Given records.
● ● ●
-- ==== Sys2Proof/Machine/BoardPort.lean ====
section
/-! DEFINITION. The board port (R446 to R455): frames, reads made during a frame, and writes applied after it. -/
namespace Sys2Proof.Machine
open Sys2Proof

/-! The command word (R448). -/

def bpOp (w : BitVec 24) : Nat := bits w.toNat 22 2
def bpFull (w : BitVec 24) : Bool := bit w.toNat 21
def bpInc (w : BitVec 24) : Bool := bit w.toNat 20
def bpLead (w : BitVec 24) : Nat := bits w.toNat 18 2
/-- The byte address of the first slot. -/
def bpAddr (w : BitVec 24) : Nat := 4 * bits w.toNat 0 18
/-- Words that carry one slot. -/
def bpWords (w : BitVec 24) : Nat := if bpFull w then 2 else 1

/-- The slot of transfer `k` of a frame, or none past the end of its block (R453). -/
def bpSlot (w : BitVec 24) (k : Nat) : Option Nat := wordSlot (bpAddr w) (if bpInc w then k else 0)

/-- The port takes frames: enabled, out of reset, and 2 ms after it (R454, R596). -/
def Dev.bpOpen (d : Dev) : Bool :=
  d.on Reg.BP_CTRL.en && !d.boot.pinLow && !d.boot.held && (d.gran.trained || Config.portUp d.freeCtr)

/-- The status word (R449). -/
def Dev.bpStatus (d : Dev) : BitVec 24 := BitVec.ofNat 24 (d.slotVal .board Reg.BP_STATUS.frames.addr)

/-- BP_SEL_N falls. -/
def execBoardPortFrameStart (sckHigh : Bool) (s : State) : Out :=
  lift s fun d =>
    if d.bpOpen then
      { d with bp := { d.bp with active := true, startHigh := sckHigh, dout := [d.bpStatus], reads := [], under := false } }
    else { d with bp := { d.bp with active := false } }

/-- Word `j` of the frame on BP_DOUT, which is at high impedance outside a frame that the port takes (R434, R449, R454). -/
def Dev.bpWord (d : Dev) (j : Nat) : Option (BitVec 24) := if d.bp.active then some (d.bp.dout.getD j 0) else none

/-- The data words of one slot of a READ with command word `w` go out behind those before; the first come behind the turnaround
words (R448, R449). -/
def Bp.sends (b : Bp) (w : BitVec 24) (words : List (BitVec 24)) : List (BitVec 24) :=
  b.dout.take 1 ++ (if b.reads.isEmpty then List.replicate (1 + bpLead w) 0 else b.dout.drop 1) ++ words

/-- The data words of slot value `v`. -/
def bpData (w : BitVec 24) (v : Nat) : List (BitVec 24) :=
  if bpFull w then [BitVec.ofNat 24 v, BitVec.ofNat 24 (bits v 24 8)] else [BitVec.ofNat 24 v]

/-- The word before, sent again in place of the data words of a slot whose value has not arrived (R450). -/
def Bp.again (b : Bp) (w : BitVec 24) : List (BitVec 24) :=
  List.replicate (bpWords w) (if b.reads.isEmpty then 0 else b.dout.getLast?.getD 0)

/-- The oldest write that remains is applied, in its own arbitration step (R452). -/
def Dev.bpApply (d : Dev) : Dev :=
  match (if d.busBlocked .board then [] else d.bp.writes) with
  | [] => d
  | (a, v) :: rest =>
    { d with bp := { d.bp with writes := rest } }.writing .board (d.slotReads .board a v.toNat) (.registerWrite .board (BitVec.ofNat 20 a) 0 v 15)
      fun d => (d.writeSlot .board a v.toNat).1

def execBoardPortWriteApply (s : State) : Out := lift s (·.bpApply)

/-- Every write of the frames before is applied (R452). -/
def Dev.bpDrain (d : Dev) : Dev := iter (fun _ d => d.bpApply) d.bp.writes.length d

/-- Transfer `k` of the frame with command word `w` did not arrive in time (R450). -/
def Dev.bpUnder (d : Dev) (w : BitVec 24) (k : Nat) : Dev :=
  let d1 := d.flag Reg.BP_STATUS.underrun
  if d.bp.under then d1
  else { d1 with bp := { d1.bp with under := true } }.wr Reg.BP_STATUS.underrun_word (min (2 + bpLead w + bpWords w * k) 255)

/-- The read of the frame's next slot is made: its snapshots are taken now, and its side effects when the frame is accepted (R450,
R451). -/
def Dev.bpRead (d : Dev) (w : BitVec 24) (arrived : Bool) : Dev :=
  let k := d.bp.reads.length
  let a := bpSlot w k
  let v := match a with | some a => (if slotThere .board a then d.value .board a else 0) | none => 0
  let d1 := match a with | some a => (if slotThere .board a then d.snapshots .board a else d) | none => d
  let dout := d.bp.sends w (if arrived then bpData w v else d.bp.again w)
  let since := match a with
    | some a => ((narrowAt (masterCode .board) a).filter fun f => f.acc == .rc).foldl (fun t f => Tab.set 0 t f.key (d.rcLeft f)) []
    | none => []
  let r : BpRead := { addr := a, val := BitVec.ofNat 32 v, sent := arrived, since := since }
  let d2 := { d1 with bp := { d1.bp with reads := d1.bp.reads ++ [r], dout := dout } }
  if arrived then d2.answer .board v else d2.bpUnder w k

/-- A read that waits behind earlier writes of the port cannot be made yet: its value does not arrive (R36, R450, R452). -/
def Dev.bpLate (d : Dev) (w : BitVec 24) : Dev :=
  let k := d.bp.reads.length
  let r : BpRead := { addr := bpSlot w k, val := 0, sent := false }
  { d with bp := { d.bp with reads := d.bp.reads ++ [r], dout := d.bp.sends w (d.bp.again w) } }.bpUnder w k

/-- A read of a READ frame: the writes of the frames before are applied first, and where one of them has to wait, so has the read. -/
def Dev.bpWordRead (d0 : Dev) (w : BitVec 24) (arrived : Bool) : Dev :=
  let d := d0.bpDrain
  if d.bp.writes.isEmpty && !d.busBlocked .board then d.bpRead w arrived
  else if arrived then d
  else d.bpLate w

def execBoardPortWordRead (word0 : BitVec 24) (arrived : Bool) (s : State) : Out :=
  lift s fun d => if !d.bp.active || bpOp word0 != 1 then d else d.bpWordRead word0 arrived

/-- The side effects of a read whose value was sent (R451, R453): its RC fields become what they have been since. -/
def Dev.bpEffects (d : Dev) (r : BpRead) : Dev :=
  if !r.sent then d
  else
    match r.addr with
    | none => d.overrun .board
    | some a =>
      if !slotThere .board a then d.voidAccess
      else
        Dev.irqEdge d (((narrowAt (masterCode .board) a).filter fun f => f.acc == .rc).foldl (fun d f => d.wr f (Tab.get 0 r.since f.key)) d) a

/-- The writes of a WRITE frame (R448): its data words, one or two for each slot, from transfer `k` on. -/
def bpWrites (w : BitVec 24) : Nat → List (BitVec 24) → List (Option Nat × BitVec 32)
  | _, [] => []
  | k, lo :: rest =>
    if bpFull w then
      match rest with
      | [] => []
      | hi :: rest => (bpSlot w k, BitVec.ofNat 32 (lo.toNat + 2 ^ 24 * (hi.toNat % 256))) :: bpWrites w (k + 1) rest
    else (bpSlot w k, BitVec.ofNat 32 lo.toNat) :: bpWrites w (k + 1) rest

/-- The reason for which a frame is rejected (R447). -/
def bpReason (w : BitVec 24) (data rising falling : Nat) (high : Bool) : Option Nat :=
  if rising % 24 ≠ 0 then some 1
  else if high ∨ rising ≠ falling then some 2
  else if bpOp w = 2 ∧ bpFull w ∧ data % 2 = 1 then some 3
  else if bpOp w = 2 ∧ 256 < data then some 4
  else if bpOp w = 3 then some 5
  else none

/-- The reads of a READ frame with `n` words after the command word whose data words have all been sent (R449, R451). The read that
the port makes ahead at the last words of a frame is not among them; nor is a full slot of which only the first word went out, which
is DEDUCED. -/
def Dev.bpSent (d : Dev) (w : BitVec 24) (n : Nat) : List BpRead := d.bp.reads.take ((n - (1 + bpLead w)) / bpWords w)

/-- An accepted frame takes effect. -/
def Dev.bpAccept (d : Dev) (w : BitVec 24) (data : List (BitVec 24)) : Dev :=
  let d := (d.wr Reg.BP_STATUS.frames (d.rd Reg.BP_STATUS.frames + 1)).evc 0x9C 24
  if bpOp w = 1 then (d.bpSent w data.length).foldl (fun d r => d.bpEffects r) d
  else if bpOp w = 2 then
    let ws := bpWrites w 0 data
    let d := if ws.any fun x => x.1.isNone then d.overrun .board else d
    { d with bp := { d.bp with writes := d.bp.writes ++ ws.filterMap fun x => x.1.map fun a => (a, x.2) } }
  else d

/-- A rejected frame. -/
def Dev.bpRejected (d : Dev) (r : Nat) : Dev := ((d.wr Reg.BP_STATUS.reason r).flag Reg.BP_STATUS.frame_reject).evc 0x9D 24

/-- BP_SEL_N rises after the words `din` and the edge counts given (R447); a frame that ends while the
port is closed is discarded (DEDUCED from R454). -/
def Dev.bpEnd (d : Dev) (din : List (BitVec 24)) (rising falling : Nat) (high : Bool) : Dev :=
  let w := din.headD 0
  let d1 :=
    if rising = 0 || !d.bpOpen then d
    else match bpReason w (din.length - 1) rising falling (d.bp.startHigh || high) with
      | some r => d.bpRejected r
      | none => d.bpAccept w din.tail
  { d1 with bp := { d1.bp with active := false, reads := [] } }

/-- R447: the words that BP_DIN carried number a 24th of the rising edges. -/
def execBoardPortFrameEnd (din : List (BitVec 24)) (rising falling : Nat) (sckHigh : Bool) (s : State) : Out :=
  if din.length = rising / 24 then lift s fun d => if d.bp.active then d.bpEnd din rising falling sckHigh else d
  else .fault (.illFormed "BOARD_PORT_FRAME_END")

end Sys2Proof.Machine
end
● ● ●
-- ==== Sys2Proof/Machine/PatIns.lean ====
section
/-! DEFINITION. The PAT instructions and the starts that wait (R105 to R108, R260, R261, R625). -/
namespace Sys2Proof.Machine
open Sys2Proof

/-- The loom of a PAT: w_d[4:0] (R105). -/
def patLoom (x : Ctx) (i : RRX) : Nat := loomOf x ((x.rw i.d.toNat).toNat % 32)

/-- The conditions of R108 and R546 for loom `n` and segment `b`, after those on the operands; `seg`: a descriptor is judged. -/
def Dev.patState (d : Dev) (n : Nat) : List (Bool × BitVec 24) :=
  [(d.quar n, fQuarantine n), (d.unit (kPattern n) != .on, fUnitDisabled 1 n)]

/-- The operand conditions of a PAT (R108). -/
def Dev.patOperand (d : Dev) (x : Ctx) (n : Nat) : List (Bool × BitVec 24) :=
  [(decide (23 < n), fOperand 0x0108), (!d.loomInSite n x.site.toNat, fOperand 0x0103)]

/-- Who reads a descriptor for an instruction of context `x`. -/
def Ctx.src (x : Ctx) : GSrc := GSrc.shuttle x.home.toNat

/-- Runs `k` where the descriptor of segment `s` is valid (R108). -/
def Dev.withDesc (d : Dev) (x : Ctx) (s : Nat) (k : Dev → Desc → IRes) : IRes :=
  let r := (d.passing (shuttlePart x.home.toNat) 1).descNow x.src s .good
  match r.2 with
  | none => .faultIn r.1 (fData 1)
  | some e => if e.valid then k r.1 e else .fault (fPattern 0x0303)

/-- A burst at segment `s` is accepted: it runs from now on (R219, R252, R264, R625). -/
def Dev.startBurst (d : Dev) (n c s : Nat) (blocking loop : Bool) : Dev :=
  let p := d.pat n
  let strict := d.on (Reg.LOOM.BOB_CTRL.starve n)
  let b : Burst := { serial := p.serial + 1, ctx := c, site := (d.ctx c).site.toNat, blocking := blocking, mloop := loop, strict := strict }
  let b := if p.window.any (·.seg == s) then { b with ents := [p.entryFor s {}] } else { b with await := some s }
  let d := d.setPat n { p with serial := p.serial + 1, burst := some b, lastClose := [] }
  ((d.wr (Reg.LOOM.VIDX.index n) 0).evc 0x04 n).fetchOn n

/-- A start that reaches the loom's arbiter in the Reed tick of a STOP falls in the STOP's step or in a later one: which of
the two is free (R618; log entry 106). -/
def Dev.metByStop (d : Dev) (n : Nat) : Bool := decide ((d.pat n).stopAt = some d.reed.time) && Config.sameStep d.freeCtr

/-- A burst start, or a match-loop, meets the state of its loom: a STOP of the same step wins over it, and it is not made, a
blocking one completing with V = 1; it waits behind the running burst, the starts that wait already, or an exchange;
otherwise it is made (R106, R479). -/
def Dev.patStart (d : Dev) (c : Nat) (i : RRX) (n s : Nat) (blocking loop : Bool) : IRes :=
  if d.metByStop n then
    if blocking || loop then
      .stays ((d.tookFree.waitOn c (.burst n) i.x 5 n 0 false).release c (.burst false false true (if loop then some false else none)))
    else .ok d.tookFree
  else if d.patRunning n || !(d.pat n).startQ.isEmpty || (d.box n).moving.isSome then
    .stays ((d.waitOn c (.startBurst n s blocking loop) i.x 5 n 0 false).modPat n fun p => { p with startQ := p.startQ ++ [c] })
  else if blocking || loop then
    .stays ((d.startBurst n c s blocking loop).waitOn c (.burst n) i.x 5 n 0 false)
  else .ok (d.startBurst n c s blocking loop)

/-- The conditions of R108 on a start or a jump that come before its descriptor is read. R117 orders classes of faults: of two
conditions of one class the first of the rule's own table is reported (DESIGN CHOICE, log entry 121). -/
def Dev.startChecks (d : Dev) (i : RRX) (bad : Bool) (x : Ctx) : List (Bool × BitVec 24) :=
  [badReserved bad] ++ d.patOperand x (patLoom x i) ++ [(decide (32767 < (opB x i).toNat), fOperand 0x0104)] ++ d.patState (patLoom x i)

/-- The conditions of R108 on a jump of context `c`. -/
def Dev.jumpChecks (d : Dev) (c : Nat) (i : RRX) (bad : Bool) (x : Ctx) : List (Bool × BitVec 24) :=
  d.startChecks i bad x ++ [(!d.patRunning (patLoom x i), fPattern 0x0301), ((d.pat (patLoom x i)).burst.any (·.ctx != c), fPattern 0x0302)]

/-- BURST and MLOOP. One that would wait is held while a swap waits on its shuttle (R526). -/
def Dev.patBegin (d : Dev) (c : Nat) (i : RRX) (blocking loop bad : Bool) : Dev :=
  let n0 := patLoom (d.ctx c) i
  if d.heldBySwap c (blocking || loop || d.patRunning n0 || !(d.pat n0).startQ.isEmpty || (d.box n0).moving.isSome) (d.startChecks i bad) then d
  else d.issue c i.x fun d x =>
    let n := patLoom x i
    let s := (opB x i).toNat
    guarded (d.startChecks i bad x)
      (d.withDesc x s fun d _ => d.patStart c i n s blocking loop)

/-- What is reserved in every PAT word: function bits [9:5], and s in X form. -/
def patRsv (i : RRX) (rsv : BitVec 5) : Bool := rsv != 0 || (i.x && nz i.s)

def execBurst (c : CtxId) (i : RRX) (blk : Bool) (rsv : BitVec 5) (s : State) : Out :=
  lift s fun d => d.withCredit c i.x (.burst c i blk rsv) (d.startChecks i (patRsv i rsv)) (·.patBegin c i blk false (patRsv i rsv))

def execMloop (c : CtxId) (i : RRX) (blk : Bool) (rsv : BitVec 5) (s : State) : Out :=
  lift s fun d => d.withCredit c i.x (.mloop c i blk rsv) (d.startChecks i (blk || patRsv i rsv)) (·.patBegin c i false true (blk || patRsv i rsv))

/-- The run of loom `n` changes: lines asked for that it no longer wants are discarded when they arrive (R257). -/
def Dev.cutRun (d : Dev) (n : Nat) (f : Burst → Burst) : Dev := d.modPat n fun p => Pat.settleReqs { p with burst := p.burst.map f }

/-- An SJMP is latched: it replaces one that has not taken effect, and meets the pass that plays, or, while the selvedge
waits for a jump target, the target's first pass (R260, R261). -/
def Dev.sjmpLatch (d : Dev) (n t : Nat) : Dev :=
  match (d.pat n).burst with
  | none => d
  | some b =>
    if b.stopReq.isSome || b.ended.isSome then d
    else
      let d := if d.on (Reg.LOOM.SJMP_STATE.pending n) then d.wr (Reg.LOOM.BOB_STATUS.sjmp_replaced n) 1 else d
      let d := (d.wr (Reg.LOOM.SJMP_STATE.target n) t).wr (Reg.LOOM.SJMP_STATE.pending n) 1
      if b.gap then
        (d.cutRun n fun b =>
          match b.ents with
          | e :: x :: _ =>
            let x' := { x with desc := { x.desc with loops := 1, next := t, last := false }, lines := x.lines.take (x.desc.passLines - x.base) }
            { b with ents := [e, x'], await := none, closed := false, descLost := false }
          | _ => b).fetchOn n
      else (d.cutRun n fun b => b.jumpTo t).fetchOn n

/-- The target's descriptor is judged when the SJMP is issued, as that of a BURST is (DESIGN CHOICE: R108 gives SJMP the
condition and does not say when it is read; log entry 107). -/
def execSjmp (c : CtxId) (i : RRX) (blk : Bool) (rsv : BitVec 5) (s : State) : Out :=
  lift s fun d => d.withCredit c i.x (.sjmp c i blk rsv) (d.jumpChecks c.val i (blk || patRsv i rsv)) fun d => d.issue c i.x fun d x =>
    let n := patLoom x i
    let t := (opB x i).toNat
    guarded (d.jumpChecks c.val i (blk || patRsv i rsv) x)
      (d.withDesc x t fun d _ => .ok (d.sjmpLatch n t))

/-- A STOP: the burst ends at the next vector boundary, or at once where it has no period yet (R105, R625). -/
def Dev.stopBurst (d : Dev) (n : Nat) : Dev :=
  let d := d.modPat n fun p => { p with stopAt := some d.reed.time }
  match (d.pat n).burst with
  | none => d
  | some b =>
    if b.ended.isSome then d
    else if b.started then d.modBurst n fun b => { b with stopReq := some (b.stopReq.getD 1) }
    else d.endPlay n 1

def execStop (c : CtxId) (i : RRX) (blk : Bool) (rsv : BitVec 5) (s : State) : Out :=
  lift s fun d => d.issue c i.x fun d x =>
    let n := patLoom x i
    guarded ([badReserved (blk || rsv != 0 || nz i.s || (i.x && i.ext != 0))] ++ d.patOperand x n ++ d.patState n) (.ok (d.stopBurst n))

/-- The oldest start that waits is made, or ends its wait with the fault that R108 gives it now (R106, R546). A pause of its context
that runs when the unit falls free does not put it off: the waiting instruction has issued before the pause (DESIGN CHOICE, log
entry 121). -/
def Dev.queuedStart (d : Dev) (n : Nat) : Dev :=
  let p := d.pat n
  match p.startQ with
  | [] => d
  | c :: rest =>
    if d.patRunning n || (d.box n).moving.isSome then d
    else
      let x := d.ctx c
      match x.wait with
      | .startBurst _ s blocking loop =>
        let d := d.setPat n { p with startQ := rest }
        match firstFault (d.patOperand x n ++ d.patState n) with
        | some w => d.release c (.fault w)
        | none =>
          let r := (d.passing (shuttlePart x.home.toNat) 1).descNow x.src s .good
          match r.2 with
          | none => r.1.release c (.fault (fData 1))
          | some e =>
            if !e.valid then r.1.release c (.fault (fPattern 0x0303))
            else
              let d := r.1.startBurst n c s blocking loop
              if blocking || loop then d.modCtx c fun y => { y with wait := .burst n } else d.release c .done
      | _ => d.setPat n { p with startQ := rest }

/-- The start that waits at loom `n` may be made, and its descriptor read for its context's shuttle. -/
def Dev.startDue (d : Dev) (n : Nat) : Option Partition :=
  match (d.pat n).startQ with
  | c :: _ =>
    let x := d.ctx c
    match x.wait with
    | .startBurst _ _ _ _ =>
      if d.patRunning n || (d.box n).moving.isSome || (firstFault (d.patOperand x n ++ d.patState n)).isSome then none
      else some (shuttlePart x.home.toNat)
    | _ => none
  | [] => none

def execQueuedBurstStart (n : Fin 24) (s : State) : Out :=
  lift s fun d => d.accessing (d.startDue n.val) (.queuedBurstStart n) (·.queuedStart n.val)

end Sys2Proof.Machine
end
● ● ●
What the exercise asks.
In the data above, which lines lie between the line with "after it. -/" and the line with "(R454, R596). -/", inclusive? Print those lines exactly and nothing else.

Solution below.
/-! DEFINITION. The board port (R446 to R455): frames, reads made during a frame, and writes applied after it. -/
namespace Sys2Proof.Machine
open Sys2Proof

/-! The command word (R448). -/

def bpOp (w : BitVec 24) : Nat := bits w.toNat 22 2
def bpFull (w : BitVec 24) : Bool := bit w.toNat 21
def bpInc (w : BitVec 24) : Bool := bit w.toNat 20
def bpLead (w : BitVec 24) : Nat := bits w.toNat 18 2
/-- The byte address of the first slot. -/
def bpAddr (w : BitVec 24) : Nat := 4 * bits w.toNat 0 18
/-- Words that carry one slot. -/
def bpWords (w : BitVec 24) : Nat := if bpFull w then 2 else 1

/-- The slot of transfer `k` of a frame, or none past the end of its block (R453). -/
def bpSlot (w : BitVec 24) (k : Nat) : Option Nat := wordSlot (bpAddr w) (if bpInc w then k else 0)

/-- The port takes frames: enabled, out of reset, and 2 ms after it (R454, R596). -/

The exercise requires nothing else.